-- ==== Sys2Proof/Safety.lean ====
section
/-! DEFINITION. The terms in which the statements speak: legal parameters, the invariants of 10_state R35 and of the rules they rest on, the event grammar of R175, and what it means not to depend on an unwritten register (R33). -/

namespace Sys2Proof.Machine

/-! ## The parameters -/

/-- What the last section of 92_eei_decisions.md, R5, R41 and R77 ask of the parameters; that a button key fits the 5 bits of a PRESS argument (R72) bounds N_BTN_KEYS (log 19). -/
structure LegalParams (p : Params) : Prop where
  buttons_ge : 9 ≤ p.nButtons
  buttons_le : p.nButtons ≤ 15
  pinmap_length : p.pinmap.length = p.nButtons
  pinmap_nodup : p.pinmap.Nodup
  pinmap_avoids_cfg : pinEntry p.cfgExpBank p.cfgExpBit ∉ p.pinmap
  keys_le : p.nBtnKeys ≤ 32
  maptab_wf : Memory.wf p.nBtnKeys p.maptab = true
  maptab_range : ∀ cell ∈ p.maptab, cell.1 < 48 * p.nButtons ∧ cell.2.toNat < 2 ^ (keyW p.nBtnKeys + 1)
  reads_legal : p.cfgMaxReads ≠ 1
  debounce_lt : p.debounceTicks < 2 ^ 31
  turbo_lt : p.turboPeriodTicks < 2 ^ 31

/-- WF_MAPTAB (R68): every word of every configuration is legal. -/
def WfMaptab (p : Params) : Prop :=
  ∀ c b s, c < 16 → b < p.nButtons → 1 ≤ s → s ≤ 3 →
    ∃ w, memReadMaptab p (maddr p.nButtons c b s) = some w ∧ legal p.nBtnKeys w = true

/-! ## Positions, modes and the fault code -/

/-- The positions the transitions of R17 write: b and s are 0 outside RESOLVE; in RESOLVE b is a button and s is 1 to 3; the codes 6 and 7 are unused (R70). -/
def Pc.legal (nButtons : Nat) (p : Pc) : Bool :=
  if p.phase = Phase.resolve.code then decide (p.slot ≠ 0) && decide (p.b.toNat < nButtons)
  else decide (p.phase ≠ 6) && decide (p.phase ≠ 7) && decide (p.b = 0) && decide (p.slot = 0)

/-- FAULT is not 0 exactly when MODE is HALT (R35 d). -/
def FaultMarksHalt (s : State) : Prop := s.fault ≠ 0 ↔ s.mode = some .halt

/-- A legal position of a machine with legal parameters, with the fault code that goes with it, and a Wait that has passed only in CFGEXP. -/
structure Sound (s : State) : Prop where
  params : LegalParams s.params
  pc : s.pc.legal s.params.nButtons = true
  fault : FaultMarksHalt s
  waited : s.cfgWaited = true → s.pc = Pc.start .cfgexp

/-! ## The Active Mapping (R35 a, R93) -/

/-- The phases after LOAD, HALT apart: BEGIN and the phases of RUN. -/
def Pc.loaded (p : Pc) : Bool := decide (5 ≤ p.phase.toNat) && decide (p.phase.toNat < 15)

/-- Every slot register holds MAPTAB's word for configuration CFG_INDEX. -/
def KeysMatchConfig (s : State) : Prop :=
  ∀ (b : BitVec 4) (slot : BitVec 2), slot ≠ 0 → b.toNat < s.params.nButtons →
    ∃ w, s.readKey slot b = some w ∧
      memReadMaptab s.params (maddr s.params.nButtons s.cfgIndex.toNat b.toNat slot.toNat) = some w

/-- R35 (a). -/
def MappingLoaded (s : State) : Prop := s.pc.loaded = true → KeysMatchConfig s

/-! ## The accumulators (R35 b and c, R156) -/

/-- The direction that the j-th position of the RESOLVE walk (button j/3, slot j%3 + 1) adds: that of a DPAD word in the slot of a pressed button. -/
def State.walkDir (s : State) (j : Nat) : Option Dir :=
  if s.isPressed (BitVec.ofNat 4 (j / 3)) = some true then s.key[j]?.bind (slotDir s.params.nBtnKeys) else none

/-- The sum of dx over the first n positions of the walk, as an integer (R156). -/
def State.sumX (s : State) : Nat → Int
  | 0 => 0
  | n + 1 => s.sumX n + ((s.walkDir n).map fun d => d.dx.toInt).getD 0

/-- The sum of dy over the first n positions of the walk, as an integer (R156). -/
def State.sumY (s : State) : Nat → Int
  | 0 => 0
  | n + 1 => s.sumY n + ((s.walkDir n).map fun d => d.dy.toInt).getD 0

/-- Where the walk stands at a RESOLVE position: how many positions lie before it. -/
def Pc.walked (p : Pc) : Nat := 3 * p.b.toNat + (p.slot.toNat - 1)

/-- What x and y hold in each phase of a cycle: 0 before the walk, the sum so far in it, the whole sum at DPADOUT, and its sign, shown on the D-pad, at COMMIT. -/
structure AccumulatorsSum (s : State) : Prop where
  before : s.pc = Pc.start .turbo ∨ s.pc = Pc.start .sampleA ∨ s.pc = Pc.start .sampleB → s.x = 0 ∧ s.y = 0
  during : s.pc.phase = Phase.resolve.code → s.x.toInt = s.sumX s.pc.walked ∧ s.y.toInt = s.sumY s.pc.walked
  whole : s.pc = Pc.start .dpadout →
    s.x.toInt = s.sumX (3 * s.params.nButtons) ∧ s.y.toInt = s.sumY (3 * s.params.nButtons)
  shown : s.pc = Pc.start .commit →
    s.x.toInt = (s.sumX (3 * s.params.nButtons)).sign ∧ s.y.toInt = (s.sumY (3 * s.params.nButtons)).sign ∧
    ∃ d, s.layer.dpad = some d ∧ d.dx = s.x ∧ d.dy = s.y

/-! ## The event stream (R175) -/

/-- Where an event stream stands in the grammar of R175. -/
inductive StreamPos where
  /-- Nothing emitted yet. -/
  | fresh
  /-- After BEGIN or COMMIT. -/
  | between
  /-- After RELEASE_ALL and any PRESS events. -/
  | open_
  /-- After SET_DPAD. -/
  | closed
  /-- After DIAG. -/
  | dead
deriving DecidableEq, Repr

/-- The grammar of R175 as an automaton over event words, for `n` regular-button keys; `none` where the word may not come. -/
def StreamPos.next (n : Nat) (p : StreamPos) (w : EventWord) : Option StreamPos :=
  match p with
  | .fresh => if w = 0x00 then some .between else if w = 0xE1 ∨ w = 0xE2 then some .dead else none
  | .between => if w = 0x20 then some .open_ else none
  | .open_ =>
    if w.extractLsb' 5 3 = 2 ∧ (w.extractLsb' 0 5).toNat < n then some .open_
    else if 0x60 ≤ w.toNat ∧ w.toNat ≤ 0x68 then some .closed
    else if w = 0xE3 then some .dead
    else none
  | .closed => if w = 0x80 then some .between else none
  | .dead => none

/-- Where a whole stream stands, if it is in the grammar. -/
def scanStream (n : Nat) (ws : List EventWord) : Option StreamPos := ws.foldlM (StreamPos.next n) .fresh

/-- Where the stream stands when the sequencer is at a phase. -/
def Pc.streamPos (p : Pc) : StreamPos :=
  if p.phase.toNat < 8 then .fresh
  else if p.phase.toNat = 8 then .between
  else if p.phase.toNat < 14 then .open_
  else if p.phase.toNat = 14 then .closed
  else .dead

/-- The stream emitted so far is in the grammar, at the place its phase says. -/
def StreamFollowsGrammar (s : State) : Prop := scanStream s.params.nBtnKeys s.events = some s.pc.streamPos

/-! ## The report (R176) -/

/-- REPORT_KEYS is listed in rising order, so without repeats: equal sets are equal lists. -/
def Layer.sorted (l : Layer) : Prop := l.keys.Pairwise fun a b => a.toNat < b.toNat

/-! ## Runs that cannot halt (R218) -/

/-- With WF_MAPTAB and no cap on the boot-time readings: not in HALT, and no illegal word in the Active Mapping once it is loaded. -/
structure CannotHalt (s : State) : Prop where
  params : LegalParams s.params
  maptab : WfMaptab s.params
  uncapped : s.params.cfgMaxReads = 0
  running : s.pc.phase ≠ Phase.halt.code
  mapping : MappingLoaded s

/-! ## Registers that hold no value (R33) -/

/-- The state with 0 in every register that, at its position, has not been written since reset, or (x and y at RELALL, all of them at HALT) is not read before its next write. -/
def State.forget (s : State) : State :=
  let n := s.pc.phase.toNat
  { s with
    key := if n ≤ 4 ∨ n = 15 then [] else s.key
    x := if n ≤ 5 ∨ n = 8 ∨ n = 15 then 0 else s.x
    y := if n ≤ 5 ∨ n = 8 ∨ n = 15 then 0 else s.y
    turboTs := if n ≤ 5 ∨ n = 15 then 0 else s.turboTs
    cfgIndex := if n ≤ 3 ∨ n = 15 then 0 else s.cfgIndex
    cfgDir := if n ≤ 2 ∨ n = 15 then 0 else s.cfgDir
    cfgPrev := if (n ≤ 3 ∧ s.cfgPrevV = false) ∨ n = 15 then false else s.cfgPrev }

/-- Two outcomes that differ at most in such registers. -/
def SameOutcome : Result → Result → Prop
  | .next s, .next t => s.forget = t.forget
  | .fault a, .fault b => a = b
  | .refused a, .refused b => a = b
  | _, _ => False

/-! ## What a safe run is -/

/-- A run that has met no fatal condition: FAULT is 0 and the control loop is not halted (R197). -/
def State.safe (s : State) : Prop := s.fault = 0 ∧ s.halted = false

end Sys2Proof.Machine
end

ABOUT THIS TASK: Quote in full each line from the top of the records above through the line with "The parameters -/"; stop after that line.

RESULT FOR THIS EXERCISE:
-- ==== Sys2Proof/Safety.lean ====
section
/-! DEFINITION. The terms in which the statements speak: legal parameters, the invariants of 10_state R35 and of the rules they rest on, the event grammar of R175, and what it means not to depend on an unwritten register (R33). -/

namespace Sys2Proof.Machine

/-! ## The parameters -/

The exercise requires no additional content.